# Fence walking



## eskiemom (Mar 23, 2012)

I brought home an 8-year old quarterhorse mare from my vet's wife. She has always been at their place with two other geldings, but the wife wanted me to have her for a few months to test her out and get her away from the geldings. Now I know why. She's buddy sour, I saw this when I visited their place twice. She paced furiously in her stall when they saddled up a gelding to go out on a ride, and she was going also, but they hadn't taken her from the stall. She also sat back on the tie-up bar when the vet took the gelding back to the stalls. She didn't break her halter, but shocked the crap out of me! Now she's at my property, the only horse right now, and she paces in front of the pasture, in a trance-like state. She has only been at my place for two weeks. I am not too eager to ride her in my pasture until she shows me a more calm disposition. Should I return her or give her more time to settle down?


----------



## cowboy bowhunter (Mar 15, 2012)

Once she is that way it is easy to fall back into that and makes it that much harder to sell her if you dont like her later. I would send her back and get a horse you feel more comfortable with.


----------



## Cacowgirl (Feb 19, 2011)

The horses that fence pace that I've known never stopped the habit. I leased a mare for awhile that was a weaver-she wore down her feet & it kept her on the skinny side-I was glad to give her back.


----------



## HorsesAreMyPassion (Feb 16, 2012)

You say he is the only horse on the property at the moment, this is not helping the situation. Horses are herd animals. I think a horse should have the company of other horses, at least be able to see another horse in a paddock beside theirs.

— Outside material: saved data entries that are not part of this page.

@[simp] theorem State.replayEvent_frame : ∀ s x1, Same.quiet s (State.replayEvent s x1) ∧ Same.store s (State.replayEvent s x1) ∧ Same.ctl s (State.replayEvent s x1) ∧ Same.path s (State.replayEvent s x1) ∧ Same.links s (State.replayEvent s x1) ∧ (State.replayEvent s x1).out = s.out ∧ (State.replayEvent s x1).regs = s.regs := by
  intro s x1
  refine And.imp Same.quiet_of (And.imp Same.store_of (And.imp Same.ctl_of (And.imp Same.path_of (And.imp Same.links_of id)))) ?_
  unfold State.replayEvent
  try dsimp only
  (repeat' split) <;> simp

@[simp] theorem State.relocate_frame : ∀ x0 x1 s t, State.relocate x0 x1 s = some t → Same.quiet s t ∧ Same.store s t ∧ Same.ctl s t ∧ Same.path s t ∧ t.regs = s.regs ∧ t.ctrs = s.ctrs ∧ t.log = s.log ∧ t.twl = s.twl ∧ t.pair = s.pair ∧ t.net = s.net ∧ t.cxl = s.cxl := by
  intro x0 x1 s t h
  refine And.imp Same.quiet_of (And.imp Same.store_of (And.imp Same.ctl_of (And.imp Same.path_of id))) ?_
  revert x0 x1 s t h
  intro a
  induction a with
  | nil => intro b s t h; simp [State.relocate] at h; subst h; simp
  | cons c cs ih =>
    intro b s t h
    cases b with
    | nil => simp [State.relocate] at h
    | cons l ls =>
      unfold State.relocate at h
      split at h
      · exact ih _ _ _ h
      · split at h
        · simp at h
        · split at h
          · simp at h
          · rename_i ho
            have h1 := ih _ _ _ h
            have h2 := State.openSeg_frame _ _ _ _ ho
            simpa [h2] using h1

@[simp] theorem State.revertFw_frame : ∀ s x1, Same.quiet s (State.revertFw s x1) ∧ Same.store s (State.revertFw s x1) ∧ (State.revertFw s x1).pwr = s.pwr ∧ (State.revertFw s x1).flt = s.flt := by
  intro s x1
  refine And.imp Same.quiet_of (And.imp Same.store_of id) ?_
  unfold State.revertFw
  try dsimp only
  (repeat' split) <;> simp

@[simp] theorem State.markSet_frame : ∀ s x1, Same.quiet s (State.markSet s x1).1 ∧ Same.store s (State.markSet s x1).1 ∧ Same.links s (State.markSet s x1).1 ∧ (State.markSet s x1).1.out = s.out ∧ (State.markSet s x1).1.regs = s.regs ∧ (State.markSet s x1).1.mode = s.mode ∧ (State.markSet s x1).1.pwr = s.pwr ∧ (State.markSet s x1).1.addr = s.addr ∧ (State.markSet s x1).1.trk = s.trk ∧ (State.markSet s x1).1.tier = s.tier ∧ (State.markSet s x1).1.lc = s.lc ∧ (State.markSet s x1).1.ch = s.ch ∧ (State.markSet s x1).1.cmd = s.cmd := by
  intro s x1
  refine And.imp Same.quiet_of (And.imp Same.store_of (And.imp Same.links_of id)) ?_
  unfold State.markSet
  try dsimp only
  (repeat' split) <;> simp

@[simp] theorem State.unpause_frame : ∀ s x1 x2 x3, Same.quiet s (State.unpause s x1 x2 x3) ∧ Same.store s (State.unpause s x1 x2 x3) ∧ Same.ctl s (State.unpause s x1 x2 x3) ∧ Same.path s (State.unpause s x1 x2 x3) ∧ (State.unpause s x1 x2 x3).regs = s.regs ∧ (State.unpause s x1 x2 x3).log = s.log ∧ (State.unpause s x1 x2 x3).twl = s.twl ∧ (State.unpause s x1 x2 x3).pair = s.pair ∧ (State.unpause s x1 x2 x3).vlt = s.vlt ∧ (State.unpause s x1 x2 x3).cxl = s.cxl := by
  intro s x1 x2 x3
  refine And.imp Same.quiet_of (And.imp Same.store_of (And.imp Same.ctl_of (And.imp Same.path_of id))) ?_
  unfold State.unpause
  try dsimp only
  (repeat' split) <;> simp

@[simp] theorem State.schedUnload_frame : ∀ s x1 x2, Same.quiet s (State.schedUnload s x1 x2).1 ∧ Same.store s (State.schedUnload s x1 x2).1 ∧ Same.ctl s (State.schedUnload s x1 x2).1 ∧ Same.links s (State.schedUnload s x1 x2).1 ∧ (State.schedUnload s x1 x2).1.out = s.out ∧ (State.schedUnload s x1 x2).1.regs = s.regs ∧ (State.schedUnload s x1 x2).1.ctrs = s.ctrs ∧ (State.schedUnload s x1 x2).1.log = s.log ∧ (State.schedUnload s x1 x2).1.addr = s.addr ∧ (State.schedUnload s x1 x2).1.trk = s.trk ∧ (State.schedUnload s x1 x2).1.lc = s.lc ∧ (State.schedUnload s x1 x2).1.ch = s.ch ∧ (State.schedUnload s x1 x2).1.ec = s.ec := by
  intro s x1 x2
  refine And.imp Same.quiet_of (And.imp Same.store_of (And.imp Same.ctl_of (And.imp Same.links_of id))) ?_
  unfold State.schedUnload
  try dsimp only
  (repeat' split) <;> simp

@[simp] theorem State.ethDown_frame : ∀ s, Same.quiet s (State.ethDown s) ∧ Same.store s (State.ethDown s) ∧ Same.ctl s (State.ethDown s) ∧ Same.path s (State.ethDown s) ∧ (State.ethDown s).out = s.out ∧ (State.ethDown s).regs = s.regs ∧ (State.ethDown s).ctrs = s.ctrs ∧ (State.ethDown s).log = s.log ∧ (State.ethDown s).twl = s.twl ∧ (State.ethDown s).pair = s.pair ∧ (State.ethDown s).vlt = s.vlt ∧ (State.ethDown s).cxl = s.cxl := by
  intro s
  refine And.imp Same.quiet_of (And.imp Same.store_of (And.imp Same.ctl_of (And.imp Same.path_of id))) ?_
  unfold State.ethDown
  try dsimp only
  (repeat' split) <;> simp

@[simp] theorem State.pathIsUp_frame : ∀ s x1, Same.quiet s (State.pathIsUp s x1) ∧ Same.store s (State.pathIsUp s x1) ∧ Same.path s (State.pathIsUp s x1) ∧ (State.pathIsUp s x1).regs = s.regs ∧ (State.pathIsUp s x1).mode = s.mode ∧ (State.pathIsUp s x1).pwr = s.pwr ∧ (State.pathIsUp s x1).log = s.log ∧ (State.pathIsUp s x1).vlt = s.vlt ∧ (State.pathIsUp s x1).net = s.net ∧ (State.pathIsUp s x1).cxl = s.cxl ∧ (State.pathIsUp s x1).flt = s.flt := by
  intro s x1
  refine And.imp Same.quiet_of (And.imp Same.store_of (And.imp Same.path_of id)) ?_
  unfold State.pathIsUp
  try dsimp only
  (repeat' split) <;> simp

@[simp] theorem State.connNoRx_frame : ∀ s x1, Same.quiet s (State.connNoRx s x1) ∧ Same.ctl s (State.connNoRx s x1) ∧ Same.path s (State.connNoRx s x1) ∧ (State.connNoRx s x1).regs = s.regs ∧ (State.connNoRx s x1).log = s.log ∧ (State.connNoRx s x1).sht = s.sht ∧ (State.connNoRx s x1).pair = s.pair ∧ (State.connNoRx s x1).mem = s.mem ∧ (State.connNoRx s x1).vlt = s.vlt ∧ (State.connNoRx s x1).cxl = s.cxl ∧ (State.connNoRx s x1).fls = s.fls := by
  intro s x1
  refine And.imp Same.quiet_of (And.imp Same.ctl_of (And.imp Same.path_of id)) ?_
  unfold State.connNoRx
  try dsimp only
  (repeat' split) <;> simp

@[simp] theorem State.testRes_frame : ∀ s x1, Same.quiet s (State.testRes s x1) ∧ Same.store s (State.testRes s x1) ∧ Same.ctl s (State.testRes s x1) ∧ Same.links s (State.testRes s x1) ∧ (State.testRes s x1).out = s.out ∧ (State.testRes s x1).regs = s.regs ∧ (State.testRes s x1).ctrs = s.ctrs ∧ (State.testRes s x1).log = s.log ∧ (State.testRes s x1).addr = s.addr ∧ (State.testRes s x1).trk = s.trk ∧ (State.testRes s x1).tier = s.tier ∧ (State.testRes s x1).lc = s.lc ∧ (State.testRes s x1).ch = s.ch := by
  intro s x1
  refine And.imp Same.quiet_of (And.imp Same.store_of (And.imp Same.ctl_of (And.imp Same.links_of id))) ?_
  unfold State.testRes
  try dsimp only
  (repeat' split) <;> simp

@[simp] theorem State.endMove_frame : ∀ s x1, Same.quiet s (State.endMove s x1) ∧ Same.store s (State.endMove s x1) ∧ Same.ctl s (State.endMove s x1) ∧ Same.links s (State.endMove s x1) ∧ (State.endMove s x1).out = s.out ∧ (State.endMove s x1).regs = s.regs ∧ (State.endMove s x1).log = s.log ∧ (State.endMove s x1).addr = s.addr ∧ (State.endMove s x1).trk = s.trk ∧ (State.endMove s x1).lc = s.lc ∧ (State.endMove s x1).ch = s.ch ∧ (State.endMove s x1).ec = s.ec := by
  intro s x1
  refine And.imp Same.quiet_of (And.imp Same.store_of (And.imp Same.ctl_of (And.imp Same.links_of id))) ?_
  unfold State.endMove
  try dsimp only
  (repeat' split) <;> simp

@[simp] theorem State.commit_frame : ∀ s x1, Same.quiet s (State.commit s x1).1 ∧ (State.commit s x1).1.fresh = s.fresh ∧ (State.commit s x1).1.pwr = s.pwr ∧ (State.commit s x1).1.mem = s.mem ∧ (State.commit s x1).1.fls = s.fls := by
  intro s x1
  refine And.imp Same.quiet_of id ?_
  unfold State.commit
  repeat' split
  all_goals try (rename_i hh; have hh' := congrArg Prod.fst hh; dsimp only at hh'; subst hh')
  all_goals try (rename_i hh; have hh' := congrArg Prod.snd hh; dsimp only at hh'; subst hh')
  all_goals simp

@[simp] theorem State.dropLogSector_frame : ∀ s x1, Same.quiet s (State.dropLogSector s x1) ∧ Same.store s (State.dropLogSector s x1) ∧ Same.ctl s (State.dropLogSector s x1) ∧ Same.path s (State.dropLogSector s x1) ∧ Same.links s (State.dropLogSector s x1) ∧ (State.dropLogSector s x1).out = s.out ∧ (State.dropLogSector s x1).regs = s.regs ∧ (State.dropLogSector s x1).ctrs = s.ctrs := by
  intro s x1
  refine And.imp Same.quiet_of (And.imp Same.store_of (And.imp Same.ctl_of (And.imp Same.path_of (And.imp Same.links_of id)))) ?_
  unfold State.dropLogSector
  try dsimp only
  (repeat' split) <;> simp

@[simp] theorem State.fixCopyOne_frame : ∀ s x1, Same.quiet s (State.fixCopyOne s x1) ∧ Same.store s (State.fixCopyOne s x1) ∧ Same.ctl s (State.fixCopyOne s x1) ∧ Same.path s (State.fixCopyOne s x1) ∧ Same.links s (State.fixCopyOne s x1) ∧ (State.fixCopyOne s x1).out = s.out ∧ (State.fixCopyOne s x1).regs = s.regs ∧ (State.fixCopyOne s x1).ctrs = s.ctrs := by
  intro s x1
  refine And.imp Same.quiet_of (And.imp Same.store_of (And.imp Same.ctl_of (And.imp Same.path_of (And.imp Same.links_of id)))) ?_
  unfold State.fixCopyOne
  try dsimp only
  (repeat' split) <;> simp

@[simp] theorem State.fixCopy_frame : ∀ s, Same.quiet s (State.fixCopy s) ∧ Same.store s (State.fixCopy s) ∧ Same.ctl s (State.fixCopy s) ∧ Same.path s (State.fixCopy s) ∧ Same.links s (State.fixCopy s) ∧ (State.fixCopy s).out = s.out ∧ (State.fixCopy s).regs = s.regs ∧ (State.fixCopy s).ctrs = s.ctrs := by
  intro s
  refine And.imp Same.quiet_of (And.imp Same.store_of (And.imp Same.ctl_of (And.imp Same.path_of (And.imp Same.links_of id)))) ?_
  unfold State.fixCopy
  try dsimp only
  (repeat' split) <;> simp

That being said, you should be able to take your horse away from other horses to work with it.

When I got Charlie, an ottb, he was a fence pacer, he could pace the fence line all day long. It wasn't because there weren't other horses around, there were plenty. I have had him for about 15 years now and he doesn't pace the fence line anymore. He did do it for a couple of years though, I did my best to try and figure out the reasons for why he was doing it. I never did figure it out, but he did stop. It can become a really bad habit. I had no issues whatsoever with taking him into the barn or riding him when there were no other horses around. 

If I were you, I would first of all get him another pasture or turnout buddy, or at least have another horse in a paddock beside his. I know you are trying to work on him not being so dependent on the other horses, but you really need to work on getting your horse to first of all respect you and depend on you and not his buddies, even when you take him away from them.


----------



## Horse Poor (Aug 20, 2008)

Well, I'm of a different mind. She's been with you for 2 weeks and hasn't dropped dead of loneliness or exhaustion, hasn't tried crashing through or jumping over the fence, so I think she'll be fine. If she were mine, I'd get her into a routine and soon. Horses like her need structure and the quicker you provide that, the easier it will be on her. 

I want to say more, but we are under a tornado warning and the siren just went off…so, I've gotta go...


----------



## HorsesAreMyPassion (Feb 16, 2012)

Yes, she does need something to do, you really should be doing something with her on a daily basis. Why not take her out for trail rides? Most horses do best with a regular schedule and something to do. If she was in work before and now she isn't doing anything at all, that could be a very good reason for her to be pacing the fence line to burn off some energy. 

I still think that horses really shouldn't be expected to live alone all of their lives.

If you do get another horse, you will need to teach your horse how to behave away from other horses. This horse has never been taught how by the sound of it.


----------



## rubyhorse (Mar 19, 2012)

I had a horse once that was like that. She was a stall walker and would pace non stop when she was alone. My mare had it for 1 yr and then she slowly got better. It depends upon if you really like this horse and if you wanted to deal with it the whole time you owned her. Your mare might get better and stop walking up and down the fence line or she might not.


----------



## Saddlebag (Jan 17, 2011)

Look at it from the horse's point of view. She is a herd animal. Herds represent safety in numbers. Lone animals become victims of predators. When the others leave she becomes anxious that she will be a predators dinner. We know she is safe in a stall but she sees it as a trap when the others leave. She is afraid to be alone thus the fence walking when outside. You are going to have to spend time walking her away from the others, returning when she seems a bit anxious, going away again, a little farther, over and over. What you are doing is raising her anxiety level and lowering it, the yo-yo affect It may take an hour the first time so be prepared to do lots of walking.


----------